Activity => Using the records below, write out again exactly the lines that begin at the line containing "b).st = b := rfl" and end at the line containing "## setKey -/", and no other lines.

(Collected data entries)
========================================
/-! ## setPc -/

@[simp] theorem State.setPc_v (w : Word) : (s.setPc w).v = s.v := rfl
@[simp] theorem State.setPc_i (w : Word) : (s.setPc w).i = s.i := rfl
@[simp] theorem State.setPc_pc (w : Word) : (s.setPc w).pc = w := rfl
@[simp] theorem State.setPc_stack (w : Word) : (s.setPc w).stack = s.stack := rfl
@[simp] theorem State.setPc_sp (w : Word) : (s.setPc w).sp = s.sp := rfl
@[simp] theorem State.setPc_dt (w : Word) : (s.setPc w).dt = s.dt := rfl
@[simp] theorem State.setPc_st (w : Word) : (s.setPc w).st = s.st := rfl
@[simp] theorem State.setPc_key (w : Word) : (s.setPc w).key = s.key := rfl
@[simp] theorem State.setPc_gfx (w : Word) : (s.setPc w).gfx = s.gfx := rfl
@[simp] theorem State.setPc_drawFlag (w : Word) : (s.setPc w).drawFlag = s.drawFlag := rfl
@[simp] theorem State.setPc_mem (w : Word) : (s.setPc w).mem = s.mem := rfl
@[simp] theorem State.setPc_font (w : Word) : (s.setPc w).font = s.font := rfl
@[simp] theorem State.setPc_draws (w : Word) : (s.setPc w).draws = s.draws := rfl
@[simp] theorem State.setPc_getV (w : Word) (y : Reg) : (s.setPc w).getV y = s.getV y := rfl
@[simp] theorem State.setPc_readByte (w : Word) (a' : Nat) : (s.setPc w).readByte a' = s.readByte a' := rfl

/-! ## setDt -/

@[simp] theorem State.setDt_v (b : Byte) : (s.setDt b).v = s.v := rfl
@[simp] theorem State.setDt_i (b : Byte) : (s.setDt b).i = s.i := rfl
@[simp] theorem State.setDt_pc (b : Byte) : (s.setDt b).pc = s.pc := rfl
@[simp] theorem State.setDt_stack (b : Byte) : (s.setDt b).stack = s.stack := rfl
@[simp] theorem State.setDt_sp (b : Byte) : (s.setDt b).sp = s.sp := rfl
@[simp] theorem State.setDt_dt (b : Byte) : (s.setDt b).dt = b := rfl
@[simp] theorem State.setDt_st (b : Byte) : (s.setDt b).st = s.st := rfl
@[simp] theorem State.setDt_key (b : Byte) : (s.setDt b).key = s.key := rfl
@[simp] theorem State.setDt_gfx (b : Byte) : (s.setDt b).gfx = s.gfx := rfl
@[simp] theorem State.setDt_drawFlag (b : Byte) : (s.setDt b).drawFlag = s.drawFlag := rfl
@[simp] theorem State.setDt_mem (b : Byte) : (s.setDt b).mem = s.mem := rfl
@[simp] theorem State.setDt_font (b : Byte) : (s.setDt b).font = s.font := rfl
@[simp] theorem State.setDt_draws (b : Byte) : (s.setDt b).draws = s.draws := rfl
@[simp] theorem State.setDt_getV (b : Byte) (y : Reg) : (s.setDt b).getV y = s.getV y := rfl
@[simp] theorem State.setDt_readByte (b : Byte) (a' : Nat) : (s.setDt b).readByte a' = s.readByte a' := rfl

/-! ## setSt -/

@[simp] theorem State.setSt_v (b : Byte) : (s.setSt b).v = s.v := rfl
@[simp] theorem State.setSt_i (b : Byte) : (s.setSt b).i = s.i := rfl
@[simp] theorem State.setSt_pc (b : Byte) : (s.setSt b).pc = s.pc := rfl
@[simp] theorem State.setSt_stack (b : Byte) : (s.setSt b).stack = s.stack := rfl
@[simp] theorem State.setSt_sp (b : Byte) : (s.setSt b).sp = s.sp := rfl
@[simp] theorem State.setSt_dt (b : Byte) : (s.setSt b).dt = s.dt := rfl
@[simp] theorem State.setSt_st (b : Byte) : (s.setSt b).st = b := rfl
@[simp] theorem State.setSt_key (b : Byte) : (s.setSt b).key = s.key := rfl
@[simp] theorem State.setSt_gfx (b : Byte) : (s.setSt b).gfx = s.gfx := rfl
@[simp] theorem State.setSt_drawFlag (b : Byte) : (s.setSt b).drawFlag = s.drawFlag := rfl
@[simp] theorem State.setSt_mem (b : Byte) : (s.setSt b).mem = s.mem := rfl
@[simp] theorem State.setSt_font (b : Byte) : (s.setSt b).font = s.font := rfl
@[simp] theorem State.setSt_draws (b : Byte) : (s.setSt b).draws = s.draws := rfl
@[simp] theorem State.setSt_getV (b : Byte) (y : Reg) : (s.setSt b).getV y = s.getV y := rfl
@[simp] theorem State.setSt_readByte (b : Byte) (a' : Nat) : (s.setSt b).readByte a' = s.readByte a' := rfl

/-! ## setKey -/

@[simp] theorem State.setKey_v (k : Vector Bool 16) : (s.setKey k).v = s.v := rfl
@[simp] theorem State.setKey_i (k : Vector Bool 16) : (s.setKey k).i = s.i := rfl
@[simp] theorem State.setKey_pc (k : Vector Bool 16) : (s.setKey k).pc = s.pc := rfl
@[simp] theorem State.setKey_stack (k : Vector Bool 16) : (s.setKey k).stack = s.stack := rfl
@[simp] theorem State.setKey_sp (k : Vector Bool 16) : (s.setKey k).sp = s.sp := rfl
@[simp] theorem State.setKey_dt (k : Vector Bool 16) : (s.setKey k).dt = s.dt := rfl
@[simp] theorem State.setKey_st (k : Vector Bool 16) : (s.setKey k).st = s.st := rfl
@[simp] theorem State.setKey_key (k : Vector Bool 16) : (s.setKey k).key = k := rfl
@[simp] theorem State.setKey_gfx (k : Vector Bool 16) : (s.setKey k).gfx = s.gfx := rfl
@[simp] theorem State.setKey_drawFlag (k : Vector Bool 16) : (s.setKey k).drawFlag = s.drawFlag := rfl
@[simp] theorem State.setKey_mem (k : Vector Bool 16) : (s.setKey k).mem = s.mem := rfl
@[simp] theorem State.setKey_font (k : Vector Bool 16) : (s.setKey k).font = s.font := rfl
@[simp] theorem State.setKey_draws (k : Vector Bool 16) : (s.setKey k).draws = s.draws := rfl
@[simp] theorem State.setKey_getV (k : Vector Bool 16) (y : Reg) : (s.setKey k).getV y = s.getV y := rfl
@[simp] theorem State.setKey_readByte (k : Vector Bool 16) (a' : Nat) : (s.setKey k).readByte a' = s.readByte a' := rfl

/-! ## setGfx -/

@[simp] theorem State.setGfx_v (g : Screen) : (s.setGfx g).v = s.v := rfl
@[simp] theorem State.setGfx_i (g : Screen) : (s.setGfx g).i = s.i := rfl
@[simp] theorem State.setGfx_pc (g : Screen) : (s.setGfx g).pc = s.pc := rfl
@[simp] theorem State.setGfx_stack (g : Screen) : (s.setGfx g).stack = s.stack := rfl
@[simp] theorem State.setGfx_sp (g : Screen) : (s.setGfx g).sp = s.sp := rfl
@[simp] theorem State.setGfx_dt (g : Screen) : (s.setGfx g).dt = s.dt := rfl
@[simp] theorem State.setGfx_st (g : Screen) : (s.setGfx g).st = s.st := rfl
@[simp] theorem State.setGfx_key (g : Screen) : (s.setGfx g).key = s.key := rfl
@[simp] theorem State.setGfx_gfx (g : Screen) : (s.setGfx g).gfx = g := rfl
@[simp] theorem State.setGfx_drawFlag (g : Screen) : (s.setGfx g).drawFlag = s.drawFlag := rfl
@[simp] theorem State.setGfx_mem (g : Screen) : (s.setGfx g).mem = s.mem := rfl
@[simp] theorem State.setGfx_font (g : Screen) : (s.setGfx g).font = s.font := rfl
@[simp] theorem State.setGfx_draws (g : Screen) : (s.setGfx g).draws = s.draws := rfl
@[simp] theorem State.setGfx_getV (g : Screen) (y : Reg) : (s.setGfx g).getV y = s.getV y := rfl
@[simp] theorem State.setGfx_readByte (g : Screen) (a' : Nat) : (s.setGfx g).readByte a' = s.readByte a' := rfl

/-! ## setDrawFlag -/

@[simp] theorem State.setDrawFlag_v (d : Bool) : (s.setDrawFlag d).v = s.v := rfl
@[simp] theorem State.setDrawFlag_i (d : Bool) : (s.setDrawFlag d).i = s.i := rfl
@[simp] theorem State.setDrawFlag_pc (d : Bool) : (s.setDrawFlag d).pc = s.pc := rfl
@[simp] theorem State.setDrawFlag_stack (d : Bool) : (s.setDrawFlag d).stack = s.stack := rfl
@[simp] theorem State.setDrawFlag_sp (d : Bool) : (s.setDrawFlag d).sp = s.sp := rfl
@[simp] theorem State.setDrawFlag_dt (d : Bool) : (s.setDrawFlag d).dt = s.dt := rfl
@[simp] theorem State.setDrawFlag_st (d : Bool) : (s.setDrawFlag d).st = s.st := rfl
@[simp] theorem State.setDrawFlag_key (d : Bool) : (s.setDrawFlag d).key = s.key := rfl
@[simp] theorem State.setDrawFlag_gfx (d : Bool) : (s.setDrawFlag d).gfx = s.gfx := rfl
@[simp] theorem State.setDrawFlag_drawFlag (d : Bool) : (s.setDrawFlag d).drawFlag = d := rfl
@[simp] theorem State.setDrawFlag_mem (d : Bool) : (s.setDrawFlag d).mem = s.mem := rfl
@[simp] theorem State.setDrawFlag_font (d : Bool) : (s.setDrawFlag d).font = s.font := rfl
@[simp] theorem State.setDrawFlag_draws (d : Bool) : (s.setDrawFlag d).draws = s.draws := rfl
@[simp] theorem State.setDrawFlag_getV (d : Bool) (y : Reg) : (s.setDrawFlag d).getV y = s.getV y := rfl
@[simp] theorem State.setDrawFlag_readByte (d : Bool) (a' : Nat) : (s.setDrawFlag d).readByte a' = s.readByte a' := rfl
========================================
Completed exercise =>
@[simp] theorem State.setSt_st (b : Byte) : (s.setSt b).st = b := rfl
@[simp] theorem State.setSt_key (b : Byte) : (s.setSt b).key = s.key := rfl
@[simp] theorem State.setSt_gfx (b : Byte) : (s.setSt b).gfx = s.gfx := rfl
@[simp] theorem State.setSt_drawFlag (b : Byte) : (s.setSt b).drawFlag = s.drawFlag := rfl
@[simp] theorem State.setSt_mem (b : Byte) : (s.setSt b).mem = s.mem := rfl
@[simp] theorem State.setSt_font (b : Byte) : (s.setSt b).font = s.font := rfl
@[simp] theorem State.setSt_draws (b : Byte) : (s.setSt b).draws = s.draws := rfl
@[simp] theorem State.setSt_getV (b : Byte) (y : Reg) : (s.setSt b).getV y = s.getV y := rfl
@[simp] theorem State.setSt_readByte (b : Byte) (a' : Nat) : (s.setSt b).readByte a' = s.readByte a' := rfl

/-! ## setKey -/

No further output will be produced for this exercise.